# Help needed... CERT?



## Dataniel (Sep 8, 2005)

I'm currently a student in the Computer Engineering Technology BS degree program at University of Hartford, CT. It's way to expensive, around $28,000.

I want to get a job with computer services such as customer support, installing, and troubleshooting computer problems; basically just working with computers in general.

I have been looking into tech schools and such, and I have noticed degrees called CERT. What can I do with a CERT degree in computer technical support? It seems that I could get a CERT in one year, so why should I go to an expensive college for 4 years when I can go to my community college for one year and get a CERT in Computer Technical Support?

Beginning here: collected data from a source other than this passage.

/-- A representable upper bound of the exact ratio bounds the rounded one. -/
theorem roundCode_le {a b c : Nat} (hb : 0 < b) (h : a ≤ codeMag c * b) : roundCode a b ≤ c := by
  obtain ⟨k, m, hR, hm, hk, -, hmag, h1, h2, -, h4⟩ := roundCode_spec (a := a) hb
  by_contra hc
  have hpos : 0 < b * 2 ^ k := by positivity
  have hle : codeMag c ≤ codeMag (roundCode a b - 1) := codeMag_le_iff.2 (by omega)
  have ha : a ≤ codeMag (roundCode a b - 1) * b := h.trans (Nat.mul_le_mul_right b hle)
  rcases Nat.eq_zero_or_pos m with rfl | hmp
  · rcases hk with rfl | hk
    · omega
    · omega
  · by_cases hedge : k ≠ 0 ∧ m = 2 ^ 52
    · obtain ⟨hk0, hm52⟩ := hedge
      have e : roundCode a b - 1 = (k - 1) * 2 ^ 52 + (2 ^ 53 - 1) := by
        obtain ⟨j, rfl⟩ : ∃ j, k = j + 1 := ⟨k - 1, by omega⟩
        rw [hR, hm52]; simp only [Nat.add_sub_cancel]; ring_nf; omega
      rw [e, codeMag_scaled (by omega) (.inr (by omega))] at ha
      have h5 := h4 hk0 hm52
      obtain ⟨j, rfl⟩ : ∃ j, k = j + 1 := ⟨k - 1, by omega⟩
      rw [hm52] at h5
      simp only [Nat.add_sub_cancel] at ha
      have hj : 0 < 2 ^ j * b := by positivity
      have e2 : 2 ^ 52 * (b * 2 ^ (j + 1)) = 2 ^ 53 * (2 ^ j * b) := by rw [pow_succ 2 j]; ring
      have e3 : (2 ^ 53 - 1) * 2 ^ j * b = (2 ^ 53 - 1) * (2 ^ j * b) := by ring
      rw [e2] at h5; rw [e3] at ha
      omega
    · have e : roundCode a b - 1 = k * 2 ^ 52 + (m - 1) := by omega
      rw [e, codeMag_scaled (by omega) (by omega)] at ha
      obtain ⟨j, rfl⟩ : ∃ j, m = j + 1 := ⟨m - 1, by omega⟩
      have e2 : (j + 1) * (b * 2 ^ k) = j * (b * 2 ^ k) + b * 2 ^ k := by ring
      have e3 : (j + 1 - 1) * 2 ^ k * b = j * (b * 2 ^ k) := by rw [Nat.add_sub_cancel]; ring
      rw [e2] at h2; rw [e3] at ha
      omega

/-- A representable lower bound of the exact ratio bounds the rounded one. -/
theorem le_roundCode {a b c : Nat} (hb : 0 < b) (h : codeMag c * b ≤ a) : c ≤ roundCode a b := by
  obtain ⟨k, m, hR, hm, hk, -, hmag, h1, h2, -, -⟩ := roundCode_spec (a := a) hb
  by_contra hc
  have hpos : 0 < b * 2 ^ k := by positivity
  have hle : codeMag (roundCode a b + 1) ≤ codeMag c := codeMag_le_iff.2 (by omega)
  have hnext : (m + 1) * 2 ^ k ≤ codeMag (roundCode a b + 1) := by
    by_cases hm53 : m = 2 ^ 53
    · have e : roundCode a b + 1 = (k + 1) * 2 ^ 52 + (2 ^ 52 + 1) := by rw [hR, hm53]; ring
      rw [e, codeMag_scaled (by omega) (.inr (by omega)), hm53, pow_succ 2 k]
      have hk2 : 0 < 2 ^ k := by positivity
      generalize 2 ^ k = q at *
      omega
    · rw [hR, add_assoc, codeMag_scaled (by omega) (by omega)]
  have ha : (m + 1) * 2 ^ k * b ≤ a := (Nat.mul_le_mul_right b (hnext.trans hle)).trans h
  have e : (m + 1) * 2 ^ k * b = m * (b * 2 ^ k) + b * 2 ^ k := by ring
  omega

/-- A representable ratio is returned as it is. -/
theorem roundCode_exact {b c : Nat} (hb : 0 < b) : roundCode (codeMag c * b) b = c :=
  le_antisymm (roundCode_le hb le_rfl) (le_roundCode hb le_rfl)

/-- The rounding error is at most half a last place. -/
theorem roundCode_error {a b : Nat} (hb : 0 < b) :
    2 * a ≤ 2 * (codeMag (roundCode a b) * b) + b * 2 ^ roundShift (a / b) ∧
    2 * (codeMag (roundCode a b) * b) ≤ 2 * a + b * 2 ^ roundShift (a / b) := by
  obtain ⟨k, m, -, -, -, rfl, hmag, h1, h2, -, -⟩ := roundCode_spec (a := a) hb
  rw [hmag, show m * 2 ^ roundShift (a / b) * b = m * (b * 2 ^ roundShift (a / b)) by ring]
  exact ⟨h1, h2⟩

/-- The gap above the rounded code is at least the last place that was rounded to. -/
theorem codeMag_succ_ge {k m : Nat} (hm : m ≤ 2 ^ 53) (hk : k = 0 ∨ 2 ^ 52 ≤ m) :
    (m + 1) * 2 ^ k ≤ codeMag (k * 2 ^ 52 + m + 1) := by
  by_cases hm53 : m = 2 ^ 53
  · have e : k * 2 ^ 52 + m + 1 = (k + 1) * 2 ^ 52 + (2 ^ 52 + 1) := by rw [hm53]; ring
    rw [e, codeMag_scaled (by omega) (.inr (by omega)), hm53, pow_succ 2 k]
    have hk2 : 0 < 2 ^ k := by positivity
    generalize 2 ^ k = q at *
    omega
  · rw [add_assoc, codeMag_scaled (by omega) (by omega)]

/-- The exact ratio is at most halfway to the next code, and there only from an even code. -/
theorem roundCode_mid_hi {a b : Nat} (hb : 0 < b) :
    2 * a ≤ (codeMag (roundCode a b) + codeMag (roundCode a b + 1)) * b ∧
    (2 * a = (codeMag (roundCode a b) + codeMag (roundCode a b + 1)) * b → roundCode a b % 2 = 0) := by
  obtain ⟨k, m, hR, hm, hk, -, hmag, h1, h2, h3, -⟩ := roundCode_spec (a := a) hb
  have hpos : 0 < b * 2 ^ k := by positivity
  have hn := Nat.mul_le_mul_right b (codeMag_succ_ge hm hk)
  rw [← hR] at hn
  have e1 : (m + 1) * 2 ^ k * b = m * (b * 2 ^ k) + b * 2 ^ k := by ring
  have e2 : (codeMag (roundCode a b) + codeMag (roundCode a b + 1)) * b =
      m * (b * 2 ^ k) + codeMag (roundCode a b + 1) * b := by rw [hmag]; ring
  rw [e1] at hn
  rw [e2]
  refine ⟨by omega, fun h => ?_⟩
  have := h3 (.inl (by omega))
  omega

/-- The exact ratio is at least halfway up from the previous code, and there only for an even code. -/
theorem roundCode_mid_lo {a b : Nat} (hb : 0 < b) (hpos : 0 < roundCode a b) :
    (codeMag (roundCode a b - 1) + codeMag (roundCode a b)) * b ≤ 2 * a ∧
    (2 * a = (codeMag (roundCode a b - 1) + codeMag (roundCode a b)) * b → roundCode a b % 2 = 0) := by
  obtain ⟨k, m, hR, hm, hk, -, hmag, h1, h2, h3, h4⟩ := roundCode_spec (a := a) hb
  have hd : 0 < b * 2 ^ k := by positivity
  have e2 : (codeMag (roundCode a b - 1) + codeMag (roundCode a b)) * b =
      codeMag (roundCode a b - 1) * b + m * (b * 2 ^ k) := by rw [hmag]; ring
  rw [e2]
  by_cases hedge : k ≠ 0 ∧ m = 2 ^ 52
  · obtain ⟨hk0, hm52⟩ := hedge
    have hlt := codeMag_lt_iff.2 (show roundCode a b - 1 < roundCode a b by omega)
    have hlt' := Nat.mul_lt_mul_of_pos_right hlt hb
    rw [hmag, show m * 2 ^ k * b = m * (b * 2 ^ k) by ring] at hlt'
    have := h4 hk0 hm52
    refine ⟨by omega, fun h => by omega⟩
  · have hm1 : 0 < m := by omega
    have e : roundCode a b - 1 = k * 2 ^ 52 + (m - 1) := by omega
    rw [e, codeMag_scaled (by omega) (by omega)]
    obtain ⟨j, rfl⟩ : ∃ j, m = j + 1 := ⟨m - 1, by omega⟩
    have e3 : (j + 1) * (b * 2 ^ k) = j * (b * 2 ^ k) + b * 2 ^ k := by ring
    have e4 : (j + 1 - 1) * 2 ^ k * b = j * (b * 2 ^ k) := by rw [Nat.add_sub_cancel]; ring
    rw [e3] at h1 h2 h3 ⊢
    rw [e4]
    refine ⟨by omega, fun h => ?_⟩
    have := h3 (.inr (by omega))
    omega

/-- Rounding keeps order. -/
theorem roundCode_mono {a a' b : Nat} (hb : 0 < b) (h : a ≤ a') : roundCode a b ≤ roundCode a' b := by
  by_contra hc
  obtain ⟨l1, l2⟩ := roundCode_mid_lo (a := a) hb (by omega)
  obtain ⟨u1, u2⟩ := roundCode_mid_hi (a := a') hb
  have m1 : codeMag (roundCode a' b) ≤ codeMag (roundCode a b - 1) := codeMag_le_iff.2 (by omega)
  have m2 : codeMag (roundCode a' b + 1) ≤ codeMag (roundCode a b) := codeMag_le_iff.2 (by omega)
  have m3 := Nat.mul_le_mul_right b (Nat.add_le_add m1 m2)
  have e1 := l2 (by omega)
  have e2 := u2 (by omega)
  have hne : codeMag (roundCode a' b) = codeMag (roundCode a b - 1) := by
    by_contra hne
    have := Nat.mul_lt_mul_of_pos_right
      (Nat.add_lt_add_of_lt_of_le (lt_of_le_of_ne m1 hne) m2) hb
    omega
  have := codeMag_strictMono.injective hne
  omega

/-- Nothing at or below the lower neighbour is nearer to `a` than `r`, where `a` is past their middle. -/
theorem nearest_of_le_lower {a lower r c : Nat} (h1 : lower + r ≤ 2 * a) (h2 : c ≤ lower) (h3 : lower < r) :
    |(r : ℤ) - a| ≤ |(c : ℤ) - a| ∧ (|(r : ℤ) - a| = |(c : ℤ) - a| → 2 * a = lower + r) := by
  have hc : |(c : ℤ) - a| = a - c := by rw [abs_of_nonpos] <;> omega
  rw [hc]
  refine ⟨abs_le.2 ⟨by omega, by omega⟩, fun e => ?_⟩
  rcases abs_cases ((r : ℤ) - a) with ⟨h, -⟩ | ⟨h, -⟩ <;> omega

/-- Nothing at or above the upper neighbour is nearer to `a` than `r`, where `a` is not past their middle. -/
theorem nearest_of_upper_le {a r upper c : Nat} (h1 : 2 * a ≤ r + upper) (h2 : upper ≤ c) (h3 : r < upper) :
    |(r : ℤ) - a| ≤ |(c : ℤ) - a| ∧ (|(r : ℤ) - a| = |(c : ℤ) - a| → 2 * a = r + upper) := by
  have hc : |(c : ℤ) - a| = c - a := by rw [abs_of_nonneg]; omega
  rw [hc]
  refine ⟨abs_le.2 ⟨by omega, by omega⟩, fun e => ?_⟩
  rcases abs_cases ((r : ℤ) - a) with ⟨h, -⟩ | ⟨h, -⟩ <;> omega

/-- No code stands for a magnitude nearer to the exact ratio than the rounded one, and where another is as near the rounded
one is even. -/
theorem roundCode_nearest {a b : Nat} (hb : 0 < b) (c : Nat) :
    |((codeMag (roundCode a b) * b : ℕ) : ℤ) - a| ≤ |((codeMag c * b : ℕ) : ℤ) - a| ∧
    (|((codeMag (roundCode a b) * b : ℕ) : ℤ) - a| = |((codeMag c * b : ℕ) : ℤ) - a| → c ≠ roundCode a b →
      roundCode a b % 2 = 0) := by
  obtain ⟨u1, u2⟩ := roundCode_mid_hi (a := a) hb
  rw [add_mul] at u1 u2
  rcases Nat.lt_trichotomy c (roundCode a b) with h | rfl | h
  · obtain ⟨l1, l2⟩ := roundCode_mid_lo (a := a) hb (by omega)
    rw [add_mul] at l1 l2
    obtain ⟨n1, n2⟩ := nearest_of_le_lower l1 (Nat.mul_le_mul_right b (codeMag_le_iff.2 (Nat.le_sub_one_of_lt h)))
      (Nat.mul_lt_mul_of_pos_right (codeMag_lt_iff.2 (by omega)) hb)
    exact ⟨n1, fun e _ => l2 (n2 e)⟩
  · exact ⟨le_rfl, fun _ h => absurd rfl h⟩
  · obtain ⟨n1, n2⟩ := nearest_of_upper_le u1 (Nat.mul_le_mul_right b (codeMag_le_iff.2 h))
      (Nat.mul_lt_mul_of_pos_right (codeMag_lt_iff.2 (Nat.lt_succ_self _)) hb)
    exact ⟨n1, fun e _ => u2 (n2 e)⟩

/-! ### From codes to data -/

namespace Binary64

/-- The code of a finite datum's magnitude. -/
def code : Binary64 → Nat
  | .fin _ exp frac => exp.val * 2 ^ 52 + frac.toNat
  | _ => 0

theorem code_lt (x : Binary64) : x.code < 2047 * 2 ^ 52 := by
  cases x with
  | fin neg exp frac => have := exp.isLt; have := frac.isLt; simp only [code]; omega
  | inf neg => simp [code]
  | nan => simp [code]

theorem magnitude_eq_codeMag (x : Binary64) : x.magnitude = codeMag x.code := by
  cases x with
  | fin neg exp frac =>
    have := frac.isLt
    have e1 : (exp.val * 2 ^ 52 + frac.toNat) / 2 ^ 52 = exp.val := by omega
    have e2 : (exp.val * 2 ^ 52 + frac.toNat) % 2 ^ 52 = frac.toNat := by omega
    simp only [magnitude, code, codeMag, e1, e2]
  | inf neg => simp [magnitude, code, codeMag]
  | nan => simp [magnitude, code, codeMag]

/-- A code below the largest packs into a finite datum that has it; a larger one into an infinity. -/
theorem pack_of_lt {neg : Bool} {c : Nat} (h : c < 2047 * 2 ^ 52) :
    (pack neg c).isFinite = true ∧ (pack neg c).code = c ∧ (pack neg c).isNeg = neg := by
  have h1 : c / 2 ^ 52 < 2047 := by omega
  simp only [pack, h1, dif_pos, isFinite, code, isNeg, BitVec.toNat_ofNat, and_true, true_and]
  omega

theorem pack_of_le {neg : Bool} {c : Nat} (h : 2047 * 2 ^ 52 ≤ c) : pack neg c = .inf neg := by
  have h1 : ¬ c / 2 ^ 52 < 2047 := by omega
  simp only [pack, h1, dif_neg, not_false_eq_true]

/-- A finite datum is the packing of its own sign and code. -/
theorem pack_code {x : Binary64} (h : x.isFinite = true) : pack x.isNeg x.code = x := by
  cases x with
  | fin neg exp frac =>
    have hf := frac.isLt
    have e1 : (exp.val * 2 ^ 52 + frac.toNat) / 2 ^ 52 = exp.val := by omega
    have e2 : BitVec.ofNat 52 (exp.val * 2 ^ 52 + frac.toNat) = frac := by
      apply BitVec.eq_of_toNat_eq; simp only [BitVec.toNat_ofNat]; omega
    change pack neg (exp.val * 2 ^ 52 + frac.toNat) = _
    unfold pack
    rw [dif_pos (by rw [e1]; exact exp.isLt)]
    simp only [e1, e2]
  | inf neg => simp [isFinite] at h
  | nan => simp [isFinite] at h

/-- Rounding a datum's own magnitude gives the datum. -/
theorem round_magnitude {x : Binary64} (h : x.isFinite = true) : round x.isNeg x.magnitude 1 = x := by
  rw [round, magnitude_eq_codeMag]
  have := roundCode_exact (b := 1) (c := x.code) (by omega)
  rw [mul_one] at this
  rw [this, pack_code h]

/-- Rounding below a finite bound stays finite and below it. -/
theorem round_le {neg : Bool} {a b : Nat} {z : Binary64} (hb : 0 < b) (h : a ≤ z.magnitude * b) :
    (round neg a b).isFinite = true ∧ (round neg a b).isNeg = neg ∧ (round neg a b).magnitude ≤ z.magnitude := by
  rw [magnitude_eq_codeMag] at h
  have hc := roundCode_le hb h
  obtain ⟨h1, h2, h3⟩ := pack_of_lt (neg := neg) (lt_of_le_of_lt hc z.code_lt)
  refine ⟨h1, h3, ?_⟩
  rw [magnitude_eq_codeMag, magnitude_eq_codeMag, round, h2]
  exact codeMag_le_iff.2 hc

/-- Rounding above a finite bound stays above it, where the result is finite. -/
theorem le_round {neg : Bool} {a b : Nat} {z : Binary64} (hb : 0 < b) (h : z.magnitude * b ≤ a)
    (hf : (round neg a b).isFinite = true) : z.magnitude ≤ (round neg a b).magnitude := by
  rw [magnitude_eq_codeMag] at h
  have hc := le_roundCode hb h
  have hlt : roundCode a b < 2047 * 2 ^ 52 := by
    by_contra hge
    rw [round, pack_of_le (by omega)] at hf
    simp [isFinite] at hf
  rw [magnitude_eq_codeMag, magnitude_eq_codeMag, round, (pack_of_lt hlt).2.1]
  exact codeMag_le_iff.2 hc

end Binary64

end Sys2Proof
end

My major, CET, isn't even what I want to do. CET is all hardware like processors and crap; I want to play with computers!

So basically, I'm asking what can I do with a CERT degree in Computer Technical Support vs a BS (4 year) degree in Computer Engineering Technology?


----------



## crazijoe (Oct 19, 2004)

I have never heard of a CERT degree. What does it include?


----------



## Revoluti0n (Oct 5, 2005)

Im basically in the same boat. However, in my recent researching of certifications and programs I have never heard of "CERT". I think that reference could possibly mean simply "Certification" of some sort or even the "Computer Emergency Response Team". I assume by your post that you are looking more into the software end of things?

I would recommend looking into the A+ certification and maybe the others that Joe has under his belt. Talk with an Academic Advisor in the Computing Department for additional guidence. I would even speak with one of your professors.

http://www.us-cert.gov/current/current_activity.html ?


----------